- **MATERIAL PROVIDED**

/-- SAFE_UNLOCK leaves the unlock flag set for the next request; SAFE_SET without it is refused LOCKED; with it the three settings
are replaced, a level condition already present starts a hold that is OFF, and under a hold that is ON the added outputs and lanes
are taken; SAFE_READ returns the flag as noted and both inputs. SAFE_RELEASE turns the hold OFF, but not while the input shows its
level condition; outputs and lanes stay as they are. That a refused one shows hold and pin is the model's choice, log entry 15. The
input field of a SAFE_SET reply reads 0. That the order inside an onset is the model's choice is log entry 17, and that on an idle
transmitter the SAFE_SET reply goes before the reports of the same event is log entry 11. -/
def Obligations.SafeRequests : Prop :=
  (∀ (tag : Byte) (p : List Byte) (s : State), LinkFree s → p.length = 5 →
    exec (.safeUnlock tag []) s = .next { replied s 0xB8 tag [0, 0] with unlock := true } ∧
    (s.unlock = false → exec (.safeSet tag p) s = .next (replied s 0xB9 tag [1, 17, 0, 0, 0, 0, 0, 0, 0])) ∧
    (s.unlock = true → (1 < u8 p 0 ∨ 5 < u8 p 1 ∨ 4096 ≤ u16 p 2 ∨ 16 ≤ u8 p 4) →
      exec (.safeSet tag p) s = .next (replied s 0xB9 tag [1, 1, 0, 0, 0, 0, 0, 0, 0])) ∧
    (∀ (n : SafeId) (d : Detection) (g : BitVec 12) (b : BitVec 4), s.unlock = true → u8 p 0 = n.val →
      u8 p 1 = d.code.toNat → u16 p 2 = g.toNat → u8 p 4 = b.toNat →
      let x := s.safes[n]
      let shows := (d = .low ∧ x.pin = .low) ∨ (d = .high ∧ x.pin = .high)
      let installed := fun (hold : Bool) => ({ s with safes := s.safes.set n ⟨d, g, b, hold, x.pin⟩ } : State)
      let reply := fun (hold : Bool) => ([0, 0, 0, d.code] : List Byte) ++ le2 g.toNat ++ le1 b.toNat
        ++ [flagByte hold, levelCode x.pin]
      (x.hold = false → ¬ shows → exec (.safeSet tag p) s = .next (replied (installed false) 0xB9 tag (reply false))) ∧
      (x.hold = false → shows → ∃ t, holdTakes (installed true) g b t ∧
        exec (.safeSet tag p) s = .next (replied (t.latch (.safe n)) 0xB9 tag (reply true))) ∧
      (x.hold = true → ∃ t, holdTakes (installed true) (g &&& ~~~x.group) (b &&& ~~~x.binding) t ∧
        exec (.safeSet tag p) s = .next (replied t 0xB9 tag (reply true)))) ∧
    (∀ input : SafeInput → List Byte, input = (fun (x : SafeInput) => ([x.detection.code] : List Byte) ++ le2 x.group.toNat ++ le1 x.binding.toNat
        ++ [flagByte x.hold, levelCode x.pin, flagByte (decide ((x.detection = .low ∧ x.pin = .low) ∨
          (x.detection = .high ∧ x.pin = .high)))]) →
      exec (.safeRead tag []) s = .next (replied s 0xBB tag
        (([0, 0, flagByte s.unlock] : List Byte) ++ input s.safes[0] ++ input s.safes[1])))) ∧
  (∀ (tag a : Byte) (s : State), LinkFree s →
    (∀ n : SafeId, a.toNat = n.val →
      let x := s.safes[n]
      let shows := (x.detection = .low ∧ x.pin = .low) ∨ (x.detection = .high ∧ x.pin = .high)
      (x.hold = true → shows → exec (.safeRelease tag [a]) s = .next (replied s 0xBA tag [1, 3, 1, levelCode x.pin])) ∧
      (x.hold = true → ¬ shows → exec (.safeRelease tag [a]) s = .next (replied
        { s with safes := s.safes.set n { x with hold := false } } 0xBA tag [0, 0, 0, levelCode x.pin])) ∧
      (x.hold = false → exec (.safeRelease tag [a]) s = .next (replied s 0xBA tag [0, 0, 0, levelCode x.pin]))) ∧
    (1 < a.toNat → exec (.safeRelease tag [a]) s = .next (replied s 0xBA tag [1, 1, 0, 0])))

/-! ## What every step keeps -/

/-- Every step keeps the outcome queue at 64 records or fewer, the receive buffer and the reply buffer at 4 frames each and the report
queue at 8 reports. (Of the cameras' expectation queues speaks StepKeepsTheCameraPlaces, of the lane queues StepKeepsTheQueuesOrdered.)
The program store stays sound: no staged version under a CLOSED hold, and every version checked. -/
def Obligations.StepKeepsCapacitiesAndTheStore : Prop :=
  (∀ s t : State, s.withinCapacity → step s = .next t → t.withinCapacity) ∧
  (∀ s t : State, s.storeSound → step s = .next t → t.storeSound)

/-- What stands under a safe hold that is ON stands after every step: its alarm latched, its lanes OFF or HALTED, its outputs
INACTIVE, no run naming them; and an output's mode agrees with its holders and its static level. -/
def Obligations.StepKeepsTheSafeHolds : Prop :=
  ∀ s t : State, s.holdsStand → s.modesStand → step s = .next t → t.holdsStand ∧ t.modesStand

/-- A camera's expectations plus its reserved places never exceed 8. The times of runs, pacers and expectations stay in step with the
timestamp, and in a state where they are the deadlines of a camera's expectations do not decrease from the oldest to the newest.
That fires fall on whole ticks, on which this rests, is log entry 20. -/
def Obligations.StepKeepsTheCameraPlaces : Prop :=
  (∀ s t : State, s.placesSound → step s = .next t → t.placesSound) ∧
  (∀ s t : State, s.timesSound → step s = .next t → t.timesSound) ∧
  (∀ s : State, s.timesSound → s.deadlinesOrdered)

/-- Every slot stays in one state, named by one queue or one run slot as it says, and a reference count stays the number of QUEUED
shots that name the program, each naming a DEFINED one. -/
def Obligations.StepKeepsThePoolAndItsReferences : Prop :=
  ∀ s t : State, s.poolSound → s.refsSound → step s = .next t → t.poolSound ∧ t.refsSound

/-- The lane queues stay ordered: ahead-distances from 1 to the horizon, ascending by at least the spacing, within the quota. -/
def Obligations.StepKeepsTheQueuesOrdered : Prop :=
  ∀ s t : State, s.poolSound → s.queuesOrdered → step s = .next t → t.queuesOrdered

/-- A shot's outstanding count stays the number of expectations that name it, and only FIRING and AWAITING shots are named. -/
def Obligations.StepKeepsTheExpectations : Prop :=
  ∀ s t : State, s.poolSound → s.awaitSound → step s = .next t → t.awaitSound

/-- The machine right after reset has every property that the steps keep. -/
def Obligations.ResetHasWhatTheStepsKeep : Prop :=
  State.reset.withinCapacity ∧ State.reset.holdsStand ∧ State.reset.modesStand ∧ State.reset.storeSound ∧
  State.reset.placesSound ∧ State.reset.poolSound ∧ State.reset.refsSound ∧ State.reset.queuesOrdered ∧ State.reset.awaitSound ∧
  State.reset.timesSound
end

- **ASSIGNMENT**
What are the lines, exactly as written above, from the line with "(∀ input : SafeInput" to the line with "0, levelCode x.pin])) ∧", both included? Output only those.

- **SOLUTION FOR THIS TASK**
    (∀ input : SafeInput → List Byte, input = (fun (x : SafeInput) => ([x.detection.code] : List Byte) ++ le2 x.group.toNat ++ le1 x.binding.toNat
        ++ [flagByte x.hold, levelCode x.pin, flagByte (decide ((x.detection = .low ∧ x.pin = .low) ∨
          (x.detection = .high ∧ x.pin = .high)))]) →
      exec (.safeRead tag []) s = .next (replied s 0xBB tag
        (([0, 0, flagByte s.unlock] : List Byte) ++ input s.safes[0] ++ input s.safes[1])))) ∧
  (∀ (tag a : Byte) (s : State), LinkFree s →
    (∀ n : SafeId, a.toNat = n.val →
      let x := s.safes[n]
      let shows := (x.detection = .low ∧ x.pin = .low) ∨ (x.detection = .high ∧ x.pin = .high)
      (x.hold = true → shows → exec (.safeRelease tag [a]) s = .next (replied s 0xBA tag [1, 3, 1, levelCode x.pin])) ∧
      (x.hold = true → ¬ shows → exec (.safeRelease tag [a]) s = .next (replied
        { s with safes := s.safes.set n { x with hold := false } } 0xBA tag [0, 0, 0, levelCode x.pin])) ∧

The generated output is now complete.